(Collected data)
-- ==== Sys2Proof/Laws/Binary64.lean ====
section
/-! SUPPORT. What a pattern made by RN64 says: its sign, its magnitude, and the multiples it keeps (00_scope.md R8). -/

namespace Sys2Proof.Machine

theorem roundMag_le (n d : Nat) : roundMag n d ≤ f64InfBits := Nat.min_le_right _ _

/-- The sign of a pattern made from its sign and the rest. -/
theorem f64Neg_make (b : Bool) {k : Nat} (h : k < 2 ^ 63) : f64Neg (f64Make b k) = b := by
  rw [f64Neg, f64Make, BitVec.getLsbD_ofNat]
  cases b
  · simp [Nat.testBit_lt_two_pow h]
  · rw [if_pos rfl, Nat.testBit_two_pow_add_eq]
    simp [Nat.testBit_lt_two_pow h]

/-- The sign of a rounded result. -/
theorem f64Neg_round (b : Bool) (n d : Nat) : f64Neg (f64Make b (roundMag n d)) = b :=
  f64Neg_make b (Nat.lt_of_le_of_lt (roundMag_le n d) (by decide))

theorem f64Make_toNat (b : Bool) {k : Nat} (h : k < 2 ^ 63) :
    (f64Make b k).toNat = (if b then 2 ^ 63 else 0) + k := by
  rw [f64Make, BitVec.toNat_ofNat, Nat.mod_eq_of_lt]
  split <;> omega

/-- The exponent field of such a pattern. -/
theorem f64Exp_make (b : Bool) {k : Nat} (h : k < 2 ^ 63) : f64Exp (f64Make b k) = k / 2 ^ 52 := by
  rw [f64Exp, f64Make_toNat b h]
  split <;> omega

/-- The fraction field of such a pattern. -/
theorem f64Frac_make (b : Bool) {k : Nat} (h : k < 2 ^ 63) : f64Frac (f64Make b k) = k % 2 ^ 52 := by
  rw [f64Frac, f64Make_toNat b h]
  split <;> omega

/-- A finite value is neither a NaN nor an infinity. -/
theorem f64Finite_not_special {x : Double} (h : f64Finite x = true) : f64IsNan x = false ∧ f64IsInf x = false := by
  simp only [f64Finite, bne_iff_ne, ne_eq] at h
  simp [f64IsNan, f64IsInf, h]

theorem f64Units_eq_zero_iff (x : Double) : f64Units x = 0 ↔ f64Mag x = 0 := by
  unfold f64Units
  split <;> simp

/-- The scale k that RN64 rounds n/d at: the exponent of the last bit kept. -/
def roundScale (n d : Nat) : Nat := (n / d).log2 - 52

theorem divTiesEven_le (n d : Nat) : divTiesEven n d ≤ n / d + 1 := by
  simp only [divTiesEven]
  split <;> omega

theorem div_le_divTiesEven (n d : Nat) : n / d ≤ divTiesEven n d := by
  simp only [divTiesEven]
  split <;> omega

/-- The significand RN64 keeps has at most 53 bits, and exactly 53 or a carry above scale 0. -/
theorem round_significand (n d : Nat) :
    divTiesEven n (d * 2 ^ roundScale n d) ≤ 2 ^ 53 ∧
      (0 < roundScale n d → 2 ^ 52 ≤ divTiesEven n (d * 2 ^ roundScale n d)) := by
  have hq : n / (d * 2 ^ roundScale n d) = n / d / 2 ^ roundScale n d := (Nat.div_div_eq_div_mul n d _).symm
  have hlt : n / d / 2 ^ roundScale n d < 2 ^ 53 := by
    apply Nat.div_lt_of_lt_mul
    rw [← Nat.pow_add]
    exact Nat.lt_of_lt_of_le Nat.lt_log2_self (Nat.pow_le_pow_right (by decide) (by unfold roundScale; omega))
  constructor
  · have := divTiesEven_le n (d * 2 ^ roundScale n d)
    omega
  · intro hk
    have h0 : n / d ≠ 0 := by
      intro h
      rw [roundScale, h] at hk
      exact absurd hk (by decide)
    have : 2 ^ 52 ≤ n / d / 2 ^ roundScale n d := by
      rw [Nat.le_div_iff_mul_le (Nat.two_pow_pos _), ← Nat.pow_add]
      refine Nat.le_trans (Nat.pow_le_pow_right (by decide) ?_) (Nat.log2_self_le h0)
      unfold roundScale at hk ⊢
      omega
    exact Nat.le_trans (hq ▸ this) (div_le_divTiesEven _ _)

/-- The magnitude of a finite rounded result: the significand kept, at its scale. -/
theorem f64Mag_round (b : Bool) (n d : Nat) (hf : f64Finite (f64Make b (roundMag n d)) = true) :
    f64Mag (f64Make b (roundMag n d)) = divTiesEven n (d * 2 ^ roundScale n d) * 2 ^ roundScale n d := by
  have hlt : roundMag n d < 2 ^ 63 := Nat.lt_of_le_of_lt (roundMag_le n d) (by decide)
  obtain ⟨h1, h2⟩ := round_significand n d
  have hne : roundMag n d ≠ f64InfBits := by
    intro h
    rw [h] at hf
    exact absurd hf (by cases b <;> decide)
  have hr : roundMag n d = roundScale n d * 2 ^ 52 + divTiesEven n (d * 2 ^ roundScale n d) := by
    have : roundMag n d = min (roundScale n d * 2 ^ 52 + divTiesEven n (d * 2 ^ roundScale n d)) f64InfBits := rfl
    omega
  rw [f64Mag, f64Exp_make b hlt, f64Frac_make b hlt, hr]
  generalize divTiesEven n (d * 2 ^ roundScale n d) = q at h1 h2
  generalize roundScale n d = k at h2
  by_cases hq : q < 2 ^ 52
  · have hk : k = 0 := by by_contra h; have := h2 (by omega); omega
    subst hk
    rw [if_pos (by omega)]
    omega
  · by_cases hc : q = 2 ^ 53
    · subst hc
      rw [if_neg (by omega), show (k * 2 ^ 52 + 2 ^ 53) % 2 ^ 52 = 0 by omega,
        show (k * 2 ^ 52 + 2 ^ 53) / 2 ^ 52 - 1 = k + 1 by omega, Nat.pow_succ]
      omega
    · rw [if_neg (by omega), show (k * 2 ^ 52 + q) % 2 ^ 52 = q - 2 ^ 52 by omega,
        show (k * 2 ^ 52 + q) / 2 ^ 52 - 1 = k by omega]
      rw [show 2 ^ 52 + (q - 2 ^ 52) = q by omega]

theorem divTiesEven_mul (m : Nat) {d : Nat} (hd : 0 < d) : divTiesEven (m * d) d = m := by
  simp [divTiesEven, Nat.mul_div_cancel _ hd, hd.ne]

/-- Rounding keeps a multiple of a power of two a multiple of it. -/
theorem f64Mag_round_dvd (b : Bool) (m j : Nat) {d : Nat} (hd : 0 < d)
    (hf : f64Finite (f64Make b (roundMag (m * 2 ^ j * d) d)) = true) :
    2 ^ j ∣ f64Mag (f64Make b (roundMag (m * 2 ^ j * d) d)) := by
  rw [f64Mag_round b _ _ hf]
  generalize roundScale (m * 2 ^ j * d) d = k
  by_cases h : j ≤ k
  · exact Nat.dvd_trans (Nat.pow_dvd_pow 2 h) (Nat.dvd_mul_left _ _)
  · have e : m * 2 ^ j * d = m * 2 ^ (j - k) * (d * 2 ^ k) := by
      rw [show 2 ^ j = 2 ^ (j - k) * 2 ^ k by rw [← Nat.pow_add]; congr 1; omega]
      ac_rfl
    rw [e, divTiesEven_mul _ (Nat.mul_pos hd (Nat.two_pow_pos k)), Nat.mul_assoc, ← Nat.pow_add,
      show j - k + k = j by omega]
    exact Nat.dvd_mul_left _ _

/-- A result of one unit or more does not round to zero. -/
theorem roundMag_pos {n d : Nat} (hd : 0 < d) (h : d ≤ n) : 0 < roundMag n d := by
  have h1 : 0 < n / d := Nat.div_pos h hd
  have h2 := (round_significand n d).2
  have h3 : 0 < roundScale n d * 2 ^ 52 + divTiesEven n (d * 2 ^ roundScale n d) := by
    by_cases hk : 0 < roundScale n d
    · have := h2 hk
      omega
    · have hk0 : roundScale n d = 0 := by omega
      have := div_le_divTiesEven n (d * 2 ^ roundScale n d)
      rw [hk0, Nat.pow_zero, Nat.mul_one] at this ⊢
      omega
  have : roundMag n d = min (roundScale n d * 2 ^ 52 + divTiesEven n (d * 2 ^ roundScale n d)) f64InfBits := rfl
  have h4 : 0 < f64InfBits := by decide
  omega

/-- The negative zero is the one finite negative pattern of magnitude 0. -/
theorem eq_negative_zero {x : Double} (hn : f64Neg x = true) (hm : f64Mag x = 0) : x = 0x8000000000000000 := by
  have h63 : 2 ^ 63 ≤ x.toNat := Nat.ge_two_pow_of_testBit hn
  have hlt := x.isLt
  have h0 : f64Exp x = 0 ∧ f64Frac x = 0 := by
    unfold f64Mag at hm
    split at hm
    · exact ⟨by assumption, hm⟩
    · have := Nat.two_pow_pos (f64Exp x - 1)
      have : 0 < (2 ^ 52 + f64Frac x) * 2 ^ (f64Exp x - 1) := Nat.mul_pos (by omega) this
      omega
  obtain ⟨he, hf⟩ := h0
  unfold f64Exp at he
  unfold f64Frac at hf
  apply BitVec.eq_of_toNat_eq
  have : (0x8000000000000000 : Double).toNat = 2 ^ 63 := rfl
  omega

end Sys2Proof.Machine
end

WHAT NEEDS TO BE DONE:
All that belongs in your answer is the stretch of entries above from the line with "theorem f64Mag_round_dvd (b" through the line with "split at hm", printed exactly.

ANSWER TO THIS PROBLEM:
theorem f64Mag_round_dvd (b : Bool) (m j : Nat) {d : Nat} (hd : 0 < d)
    (hf : f64Finite (f64Make b (roundMag (m * 2 ^ j * d) d)) = true) :
    2 ^ j ∣ f64Mag (f64Make b (roundMag (m * 2 ^ j * d) d)) := by
  rw [f64Mag_round b _ _ hf]
  generalize roundScale (m * 2 ^ j * d) d = k
  by_cases h : j ≤ k
  · exact Nat.dvd_trans (Nat.pow_dvd_pow 2 h) (Nat.dvd_mul_left _ _)
  · have e : m * 2 ^ j * d = m * 2 ^ (j - k) * (d * 2 ^ k) := by
      rw [show 2 ^ j = 2 ^ (j - k) * 2 ^ k by rw [← Nat.pow_add]; congr 1; omega]
      ac_rfl
    rw [e, divTiesEven_mul _ (Nat.mul_pos hd (Nat.two_pow_pos k)), Nat.mul_assoc, ← Nat.pow_add,
      show j - k + k = j by omega]
    exact Nat.dvd_mul_left _ _

/-- A result of one unit or more does not round to zero. -/
theorem roundMag_pos {n d : Nat} (hd : 0 < d) (h : d ≤ n) : 0 < roundMag n d := by
  have h1 : 0 < n / d := Nat.div_pos h hd
  have h2 := (round_significand n d).2
  have h3 : 0 < roundScale n d * 2 ^ 52 + divTiesEven n (d * 2 ^ roundScale n d) := by
    by_cases hk : 0 < roundScale n d
    · have := h2 hk
      omega
    · have hk0 : roundScale n d = 0 := by omega
      have := div_le_divTiesEven n (d * 2 ^ roundScale n d)
      rw [hk0, Nat.pow_zero, Nat.mul_one] at this ⊢
      omega
  have : roundMag n d = min (roundScale n d * 2 ^ 52 + divTiesEven n (d * 2 ^ roundScale n d)) f64InfBits := rfl
  have h4 : 0 < f64InfBits := by decide
  omega

/-- The negative zero is the one finite negative pattern of magnitude 0. -/
theorem eq_negative_zero {x : Double} (hn : f64Neg x = true) (hm : f64Mag x = 0) : x = 0x8000000000000000 := by
  have h63 : 2 ^ 63 ≤ x.toNat := Nat.ge_two_pow_of_testBit hn
  have hlt := x.isLt
  have h0 : f64Exp x = 0 ∧ f64Frac x = 0 := by
    unfold f64Mag at hm
    split at hm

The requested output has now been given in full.